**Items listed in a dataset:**

◆ ◆ ◆ ◆

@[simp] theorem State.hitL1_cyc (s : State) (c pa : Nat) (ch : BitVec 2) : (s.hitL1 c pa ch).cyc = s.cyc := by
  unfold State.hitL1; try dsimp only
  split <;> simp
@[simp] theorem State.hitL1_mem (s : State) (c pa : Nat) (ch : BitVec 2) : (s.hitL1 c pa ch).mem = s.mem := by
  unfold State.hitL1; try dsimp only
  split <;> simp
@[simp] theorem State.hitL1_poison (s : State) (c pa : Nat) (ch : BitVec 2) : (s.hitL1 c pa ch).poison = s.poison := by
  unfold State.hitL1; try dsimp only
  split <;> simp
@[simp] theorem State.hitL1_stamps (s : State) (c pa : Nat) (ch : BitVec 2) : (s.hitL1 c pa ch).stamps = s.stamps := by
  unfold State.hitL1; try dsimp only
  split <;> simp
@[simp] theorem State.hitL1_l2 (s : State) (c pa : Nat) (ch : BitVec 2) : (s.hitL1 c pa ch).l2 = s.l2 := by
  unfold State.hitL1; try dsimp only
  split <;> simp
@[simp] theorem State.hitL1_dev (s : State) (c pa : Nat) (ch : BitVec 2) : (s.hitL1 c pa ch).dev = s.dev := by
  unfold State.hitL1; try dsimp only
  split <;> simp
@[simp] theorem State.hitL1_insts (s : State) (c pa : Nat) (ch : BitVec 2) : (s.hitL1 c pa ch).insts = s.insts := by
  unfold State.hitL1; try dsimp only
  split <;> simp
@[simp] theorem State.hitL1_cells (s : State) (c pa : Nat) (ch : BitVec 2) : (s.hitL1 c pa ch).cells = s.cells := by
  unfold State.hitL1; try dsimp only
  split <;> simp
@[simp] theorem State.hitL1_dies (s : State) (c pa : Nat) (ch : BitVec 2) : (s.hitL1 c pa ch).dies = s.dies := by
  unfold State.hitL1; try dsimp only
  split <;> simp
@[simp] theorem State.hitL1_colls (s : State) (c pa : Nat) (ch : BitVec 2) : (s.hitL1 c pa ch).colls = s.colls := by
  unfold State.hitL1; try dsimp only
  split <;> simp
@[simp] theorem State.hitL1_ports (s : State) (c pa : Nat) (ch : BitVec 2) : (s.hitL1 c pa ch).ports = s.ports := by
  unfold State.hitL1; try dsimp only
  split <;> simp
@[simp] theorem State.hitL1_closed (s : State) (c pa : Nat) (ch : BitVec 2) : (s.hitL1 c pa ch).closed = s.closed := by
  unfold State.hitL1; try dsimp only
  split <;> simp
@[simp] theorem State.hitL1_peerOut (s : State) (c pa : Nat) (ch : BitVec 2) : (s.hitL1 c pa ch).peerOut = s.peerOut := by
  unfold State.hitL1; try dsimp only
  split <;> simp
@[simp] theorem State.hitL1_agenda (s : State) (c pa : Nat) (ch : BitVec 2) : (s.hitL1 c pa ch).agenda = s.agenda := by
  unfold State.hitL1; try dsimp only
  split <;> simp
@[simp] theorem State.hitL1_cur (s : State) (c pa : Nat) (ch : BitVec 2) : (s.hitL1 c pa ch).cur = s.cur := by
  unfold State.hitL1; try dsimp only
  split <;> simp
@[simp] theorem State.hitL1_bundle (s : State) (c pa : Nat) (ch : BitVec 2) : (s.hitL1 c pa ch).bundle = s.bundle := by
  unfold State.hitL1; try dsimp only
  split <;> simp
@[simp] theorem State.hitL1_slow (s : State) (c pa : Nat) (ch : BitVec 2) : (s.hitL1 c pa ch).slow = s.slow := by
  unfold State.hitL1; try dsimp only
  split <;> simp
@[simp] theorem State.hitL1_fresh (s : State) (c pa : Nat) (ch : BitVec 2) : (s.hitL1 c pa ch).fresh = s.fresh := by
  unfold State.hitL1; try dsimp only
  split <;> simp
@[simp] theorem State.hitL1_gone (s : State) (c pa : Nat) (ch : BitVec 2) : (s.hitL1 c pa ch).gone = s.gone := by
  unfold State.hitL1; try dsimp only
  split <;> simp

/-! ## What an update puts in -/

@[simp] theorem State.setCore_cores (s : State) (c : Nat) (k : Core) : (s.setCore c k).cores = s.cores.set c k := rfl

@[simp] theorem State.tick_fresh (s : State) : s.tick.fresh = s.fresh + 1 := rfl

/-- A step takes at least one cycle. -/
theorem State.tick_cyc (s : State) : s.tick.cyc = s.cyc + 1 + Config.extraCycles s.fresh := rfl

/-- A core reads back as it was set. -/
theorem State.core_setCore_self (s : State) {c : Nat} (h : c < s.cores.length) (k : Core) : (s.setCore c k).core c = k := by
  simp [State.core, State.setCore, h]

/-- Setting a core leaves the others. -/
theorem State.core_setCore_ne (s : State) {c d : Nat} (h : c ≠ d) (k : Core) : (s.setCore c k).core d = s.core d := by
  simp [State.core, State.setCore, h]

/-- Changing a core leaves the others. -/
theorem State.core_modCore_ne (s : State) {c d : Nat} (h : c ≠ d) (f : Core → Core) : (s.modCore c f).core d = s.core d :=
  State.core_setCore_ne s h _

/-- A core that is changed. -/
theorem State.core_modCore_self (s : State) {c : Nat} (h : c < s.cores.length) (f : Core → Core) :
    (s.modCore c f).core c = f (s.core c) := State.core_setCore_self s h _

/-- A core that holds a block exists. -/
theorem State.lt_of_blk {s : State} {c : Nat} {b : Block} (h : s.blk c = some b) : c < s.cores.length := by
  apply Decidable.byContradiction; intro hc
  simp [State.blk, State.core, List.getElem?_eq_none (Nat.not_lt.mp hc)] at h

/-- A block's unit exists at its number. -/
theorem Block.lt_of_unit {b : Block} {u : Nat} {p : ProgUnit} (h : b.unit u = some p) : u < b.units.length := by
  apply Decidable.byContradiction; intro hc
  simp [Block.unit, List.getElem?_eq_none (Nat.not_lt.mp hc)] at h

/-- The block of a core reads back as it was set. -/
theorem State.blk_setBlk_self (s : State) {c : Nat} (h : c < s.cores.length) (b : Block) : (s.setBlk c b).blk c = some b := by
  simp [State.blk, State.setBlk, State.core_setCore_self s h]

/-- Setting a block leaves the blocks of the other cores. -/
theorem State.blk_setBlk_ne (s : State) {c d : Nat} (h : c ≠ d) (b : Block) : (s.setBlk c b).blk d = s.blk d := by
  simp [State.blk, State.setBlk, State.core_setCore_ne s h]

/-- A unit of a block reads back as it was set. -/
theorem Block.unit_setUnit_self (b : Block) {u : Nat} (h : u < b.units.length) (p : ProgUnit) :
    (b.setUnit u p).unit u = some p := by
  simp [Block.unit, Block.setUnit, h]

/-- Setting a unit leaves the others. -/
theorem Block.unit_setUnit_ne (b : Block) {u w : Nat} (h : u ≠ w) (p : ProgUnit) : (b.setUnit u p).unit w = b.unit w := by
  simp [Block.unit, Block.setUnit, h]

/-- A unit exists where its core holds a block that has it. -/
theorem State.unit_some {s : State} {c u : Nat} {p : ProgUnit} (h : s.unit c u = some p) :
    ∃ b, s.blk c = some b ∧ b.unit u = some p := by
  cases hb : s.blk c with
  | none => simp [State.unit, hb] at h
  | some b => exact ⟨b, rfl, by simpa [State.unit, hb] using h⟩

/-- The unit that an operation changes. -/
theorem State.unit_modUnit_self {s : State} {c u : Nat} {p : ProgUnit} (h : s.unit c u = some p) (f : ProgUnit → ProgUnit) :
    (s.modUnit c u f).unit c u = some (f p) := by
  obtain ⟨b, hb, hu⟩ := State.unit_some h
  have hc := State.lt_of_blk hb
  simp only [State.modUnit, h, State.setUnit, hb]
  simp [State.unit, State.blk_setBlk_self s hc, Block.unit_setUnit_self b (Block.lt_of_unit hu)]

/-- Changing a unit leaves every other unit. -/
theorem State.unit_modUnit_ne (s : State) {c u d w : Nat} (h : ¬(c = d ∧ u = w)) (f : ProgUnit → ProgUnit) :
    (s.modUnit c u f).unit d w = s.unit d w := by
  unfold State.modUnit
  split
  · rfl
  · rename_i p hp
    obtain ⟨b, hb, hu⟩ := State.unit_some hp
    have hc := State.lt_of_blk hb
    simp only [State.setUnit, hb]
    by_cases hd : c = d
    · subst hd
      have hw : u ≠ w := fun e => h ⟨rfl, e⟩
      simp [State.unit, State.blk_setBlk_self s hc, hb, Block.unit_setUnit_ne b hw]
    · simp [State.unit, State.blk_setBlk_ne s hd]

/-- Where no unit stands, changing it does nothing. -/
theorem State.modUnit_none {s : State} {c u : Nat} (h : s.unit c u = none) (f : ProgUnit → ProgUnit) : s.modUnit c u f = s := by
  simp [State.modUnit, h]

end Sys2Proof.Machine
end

◆ ◆ ◆ ◆

**Task statement:**
From the entries above, restate word for word the lines from the line containing "b (Block.lt_of_unit hu)]" to the line containing "simp [State.modUnit, h]", both ends included, and nothing more.

**Finished exercise:**
  simp [State.unit, State.blk_setBlk_self s hc, Block.unit_setUnit_self b (Block.lt_of_unit hu)]

/-- Changing a unit leaves every other unit. -/
theorem State.unit_modUnit_ne (s : State) {c u d w : Nat} (h : ¬(c = d ∧ u = w)) (f : ProgUnit → ProgUnit) :
    (s.modUnit c u f).unit d w = s.unit d w := by
  unfold State.modUnit
  split
  · rfl
  · rename_i p hp
    obtain ⟨b, hb, hu⟩ := State.unit_some hp
    have hc := State.lt_of_blk hb
    simp only [State.setUnit, hb]
    by_cases hd : c = d
    · subst hd
      have hw : u ≠ w := fun e => h ⟨rfl, e⟩
      simp [State.unit, State.blk_setBlk_self s hc, hb, Block.unit_setUnit_ne b hw]
    · simp [State.unit, State.blk_setBlk_ne s hd]

/-- Where no unit stands, changing it does nothing. -/
theorem State.modUnit_none {s : State} {c u : Nat} (h : s.unit c u = none) (f : ProgUnit → ProgUnit) : s.modUnit c u f = s := by
  simp [State.modUnit, h]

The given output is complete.